David Jones, history teacher at Fryeburg Academy and instructor at Granite State College, sits in the left chair this week. I invited him on the show after he wrote a letter to the editor criticizing one of my columns. His letter is one of our topics.
As usual, we open with a question from the producer concerning recent arrests by federal officers protecting federal property in Portland, Oregon. It asks whether we agree that federal officials should be there to quell protests, and questions their tactics, allegedly including arrests without informing those arrests of the charges against them.

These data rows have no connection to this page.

theorem test_decode_compare_convert :
    decode 0b01111011_00000000000_1_0011_0010_0001#32 = .ok (.sfpsetcc 1 3 2 1) ∧
    decode 0b10010111_000000000000_0011_0010_1111#32 = .ok (.sfpgt 3 2 15) ∧
    decode 0b10010110_000000000000_0011_0010_0111#32 = .ok (.sfple 3 2 7) ∧
    decode 0b10010010_000000000000_0001_0010_1001#32 = .ok (.sfpswap 1 2 9) ∧
    decode 0b10010000_000000000000_0011_0010_0001#32 = .ok (.sfpcast 3 2 1) ∧
    decode 0b10001110_0_10_00101_0110_0111_0010_1_101#32 = .ok (.sfpstochrnd 2 5 6 7 2 5 1) ∧
    decode 0b10011001_00000000_0110_0111_0010_0001#32 = .ok (.sfparecip 6 7 2 1) := by decide

theorem test_decode_move_config_predication :
    decode 0b01111100_000000000000_1001_0001_1000#32 = .ok (.sfpmov 9 1 8) ∧
    decode 0b10010001_1010101111001101_1111_0001#32 = .ok (.sfpconfig 0xABCD 15 1) ∧
    decode 0b10001111_000000000000000000000000#32 = .ok .sfpnop ∧
    decode 0b10001100_000000000000_0001_0010_0011#32 = .ok (.sfptransp 1 2 3) ∧
    decode 0b10001010_0000000000_11_0000_0010_1010#32 = .ok (.sfpencc 3 2 10) ∧
    decode 0b10000111_000000000000_0000_0010_1101#32 = .ok (.sfppushc 2 13) ∧
    decode 0b10001000_000000000000_0000_0010_1101#32 = .ok (.sfppopc 2 13) ∧
    decode 0b10001011_000000000000_0000_0010_0000#32 = .ok (.sfpcompc 2 0) := by decide

/-- R75 (b), (e): a non-zero zero position, and opcode bytes just outside the list and in its hole. -/
theorem test_decode_refuses :
    decode 0x70000400#32 = .error (.nonzeroField "SFPLOAD") ∧ decode 0x8F000001#32 = .error (.nonzeroField "SFPNOP") ∧
    decode 0x8A000100#32 = .error (.nonzeroField "SFPENCC") ∧ decode 0x8E800000#32 = .error (.nonzeroField "SFPSTOCHRND") ∧
    decode 0x6F000000#32 = .error (.notSfpu 0x6F) ∧ decode 0x73000000#32 = .error (.notSfpu 0x73) ∧
    decode 0x9A000000#32 = .error (.notSfpu 0x9A) := by decide

/-! ## Ill-formed terms: each check of WellFormed refuses one, at the boundary of what it admits -/

theorem test_wellFormed_refuses_modes :
    formError (.sfploadi 0 3 0) = some (.reservedMode "SFPLOADI") ∧ formError (.sfpaddi 0 0 1) = some (.reservedMode "SFPADDI") ∧
    formError (.sfpmuli 0 0 4) = some (.reservedMode "SFPMULI") ∧ formError (.sfpdivp2 0 0 0 2) = some (.reservedMode "SFPDIVP2") ∧
    formError (.sfpexexp 0 0 4) = some (.reservedMode "SFPEXEXP") ∧ formError (.sfpexman 0 0 2) = some (.reservedMode "SFPEXMAN") ∧
    formError (.sfpshft 0 0 0 8) = some (.reservedMode "SFPSHFT") ∧ formError (.sfpmov 0 0 3) = some (.reservedMode "SFPMOV") ∧
    formError (.sfpabs 0 0 2) = some (.reservedMode "SFPABS") ∧ formError (.sfpand 0 0 0 2) = some (.reservedMode "SFPAND") ∧
    formError (.sfpor 0 0 0 2) = some (.reservedMode "SFPOR") ∧ formError (.sfpnot 0 0 1) = some (.reservedMode "SFPNOT") ∧
    formError (.sfplz 0 0 1) = some (.reservedMode "SFPLZ") ∧ formError (.sfpsetexp 0 0 0 3) = some (.reservedMode "SFPSETEXP") ∧
    formError (.sfpsetman 0 0 0 2) = some (.reservedMode "SFPSETMAN") ∧ formError (.sfpsetsgn 0 0 0 2) = some (.reservedMode "SFPSETSGN") ∧
    formError (.sfpencc 0 0 4) = some (.reservedMode "SFPENCC") ∧ formError (.sfpcompc 0 1) = some (.reservedMode "SFPCOMPC") ∧
    formError (.sfpxor 0 0 1) = some (.reservedMode "SFPXOR") ∧ formError (.sfpcast 0 0 4) = some (.reservedMode "SFPCAST") ∧
    formError (.sfpswap 0 0 10) = some (.reservedMode "SFPSWAP") ∧ formError (.sfpshft2 0 0 0 7) = some (.reservedMode "SFPSHFT2") ∧
    formError (.sfplutfp32 0 13) = some (.reservedMode "SFPLUTFP32") ∧ formError (.sfpmul24 0 0 9 0 2) = some (.reservedMode "SFPMUL24") ∧
    formError (.sfparecip 0 0 0 3) = some (.reservedMode "SFPARECIP") := by decide

theorem test_wellFormed_refuses_operands :
    formError (.sfpload 0 10 0 0) = some .int32AllAddressing ∧ formError (.sfpstore 0 11 0 0) = some .storeZeroWidth ∧
    formError (.sfpstore 12 4 0 0) = some .storeSource ∧ formError (.sfploadi 8 0 0) = some .loadiDestination ∧
    formError (.sfpmuli 0 0 2) = some .muliNegate ∧ formError (.sfpmul24 0 0 8 0 0) = some .mul24Addend ∧
    formError (.sfpshft2 0x010 0 0 5) = some .shft2Operand ∧ formError (.sfpsetcc 0 0 8 0) = some .unusedDestination ∧
    formError (.sfpencc 0 8 0) = some .unusedDestination ∧ formError (.sfppushc 8 0) = some .unusedDestination ∧
    formError (.sfppopc 8 0) = some .unusedDestination ∧ formError (.sfpcompc 8 0) = some .unusedDestination ∧
    formError (.sfpstochrnd 3 0 0 0 0 0 0) = some .roundingMode ∧ formError (.sfpstochrnd 0 1 0 0 0 3 0) = some .roundOperands ∧
    formError (.sfpstochrnd 0 0 0 0 0 6 1) = some .roundOperands ∧ formError (.sfpconfig 0 9 0) = some .configDestination ∧
    formError (.sfpconfig 0 10 0) = some .configDestination ∧ formError (.sfpconfig 0 11 8) = some .configLaneMask ∧
    formError (.sfpconfig 0 11 6) = some .configXor ∧ formError (.sfppushc 0 15) = some .pushPairOrder ∧
    formError (.sfptransp 0 0 0) = some .transpNotDescribed ∧ formError (.sfploadmacro 0 0 0 0) = some .loadMacroNotDescribed := by
  decide

theorem test_wellFormed_admits_the_neighbours :
    ([.sfpstore 11 4 0 0, .sfploadi 7 10 0, .sfpaddi 0 15 10, .sfpmuli 0 15 8, .sfpshft2 0xFFF 0 0 6, .sfpshft2 0x00F 0 0 5,
      .sfpstochrnd 2 31 0 0 0 5 1, .sfpconfig 0 15 5, .sfppushc 7 14, .sfplutfp32 0 15, .sfpswap 0 0 9, .sfpload 15 15 7 1023]
        : List Instr).all Instr.wellFormed = true := by decide

/-! ## Single instructions -/

theorem test_sfpload_bf16_odd_columns :
    Gives (exec (.sfpload 0 2 0 2) { State.reset with dest := tile 0 0x007F 0x0080 }) (Holds 0 0 0x40000000) := by
  decide +kernel -- V17

theorem test_sfpload_low_half_keeps_the_high :
    Gives (exec (.sfpload 0 14 0 0) { regs 0x12345678 0 0 0 with dest := tile 0 0xBEEF 0 }) (Holds 0 31 0x1234BEEF) := by
  decide +kernel -- V11

theorem test_sfpstore_bf16_places_each_lane :
    Gives (exec (.sfpstore 1 2 0 6)
        (withLanes fun l => lane (0, 0x3F800000 + BitVec.ofNat 32 (l.val * 65536), 0, 0) false false []))
      (fun t => t.dest.read (4 * 16 + 1) == some 0x007F && t.dest.read (5 * 16 + 11) == some 0x0D7F &&
        t.dest.read (7 * 16 + 15) == some 0x1F7F && t.dest.length == 32) := by decide +kernel -- V35

theorem test_sfpstore_int32_swaps_halves :
    Gives (exec (.sfpstore 1 9 0 0) (regs 0 0x12345678 0 0))
      (fun t => t.dest.read 0 == some 0x5678 && t.dest.read 8192 == some 0x1234) := by decide +kernel -- V33, log entry 11

/-- An overlay other than the candidate: the two halves of the 32-bit cell (508, 1) are exchanged. -/
def swapped : Overlay := [((508, 1), ⟨(508 + Config.dst32Rows, 1), (508, 1)⟩)]

theorem swapped_lawful : LawfulOverlay swapped := lawfulOverlay_swap (by decide) (by decide)

/-- R41: the overlay of the state says which cells a 32-bit cell is made of; SFPSTORE mode 9 in lanes 0 and 1. -/
theorem test_overlay_is_a_parameter :
    Gives (exec (.sfpstore 1 9 0 511) { regs 0 0x12345678 0 0 with overlay := swapped })
      (fun t => t.dest.read (1020 * 16 + 1) == some 0x5678 && t.dest.read (508 * 16 + 1) == some 0x1234 &&
        t.dest.read (508 * 16 + 3) == some 0x5678 && t.dest.read (1020 * 16 + 3) == some 0x1234) := by decide +kernel

theorem test_sfpmad_negates_both :
    Gives (exec (.sfpmad 0 1 2 3 3) (regs 0x40000000 0x40400000 0x3F800000 0))
      (fun t => Holds 3 0 0xC0E00000 t && t.pending == [3]) := by decide +kernel -- V48

theorem test_sfpmad_nan_and_denormal :
    Gives (exec (.sfpmad 0 10 9 2 0) (regs 0xFFC12345 0 0 0)) (Holds 2 0 0x7FC00000) ∧
    Gives (exec (.sfpmad 0 1 9 2 0) (regs 0x007FFFFF 0x7F000000 0 0)) (Holds 2 0 0) := by decide +kernel -- V53, V54

theorem test_sfpadd_ties_to_even :
    Gives (exec (.sfpadd 10 0 1 2 0) (regs 0x3F800000 0x33800000 0 0)) (Holds 2 0 0x3F800000) ∧
    Gives (exec (.sfpadd 10 0 1 2 0) (regs 0x3F800001 0x33800000 0 0)) (Holds 2 0 0x3F800002) := by
  decide +kernel -- V61, V62

theorem test_sfpmul_negative_zero :
    Gives (exec (.sfpmul 0 1 9 2 0) (regs 0x80000000 0x40400000 0 0)) (Holds 2 0 0) ∧
    Gives (exec (.sfpmul 0 1 9 2 2) (regs 0x80000000 0x40400000 0 0)) (Holds 2 0 0x80000000) := by
  decide +kernel -- V72, V73

theorem test_sfpaddi_sfpmuli :
    Gives (exec (.sfpaddi 0x4000 2 2) (regs 0 0 0x3F800000 0)) (Holds 2 0 0x3F800000) ∧
    Gives (exec (.sfpmuli 0x3F00 1 0) (regs 0 0x40800000 0 0)) (Holds 1 0 0x40000000) := by decide +kernel -- V75, V77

I’m against quelling protests, but believe strongly that resulting riots, arson, and looting must be quelled. Local, Democrat mayors and governors are sanctioning these crimes and that’s dangerous. If, as claimed, people are arrested and held without being informed of the charges, it’s a violation of their due process rights. Federal officials are constitutionally allowed to protect federal property no matter where it is.
David believes Trump might be playing to his base in this election year by deploying federal officials to confront rioters. It remains to be seen if that is politically efficacious for him. Citing effectiveness of the sixties civil rights protests in swaying public opinion, he suggests today’s swing voters are with Black Lives Matter protestors.
From there we opine about President Trump and his policies, with me supporting the latter and David supporting neither.
At the end of the show we address David’s letter about my column’s claims that college professors are overwhelming leftist. I cite various sources including a wide-ranging statistical study indicating that the Democrat to Republican ratio of college professors and their political contributions in an election year is as high as 95:1.
David counters that the National Association of Scholars who did the study favors traditional study of western civilization. He asserts the more important question would be: does that bias manifest in biased teaching?
I cite the books used most in our prestigious graduate schools of education (like Columbia) as being overwhelmingly leftist. The best-selling book of them all is by Bill Ayers, an unapologetic, radical revolutionary who is proud of bombing banks and military installations during the sixties and seventies. He teaches teachers at the University of Illinois Chicago and he advocates “teaching for social responsibility” which he believes means turning out little revolutionaries across the country in our public schools.
David suggests that part of academic inquiry is reading those books that are on the fringe. He takes issue with the terms “anarchist” and “radical Marxist” and says there are no working definitions for them.
I say a Marxist is an anti-capitalist at least before we run out of time.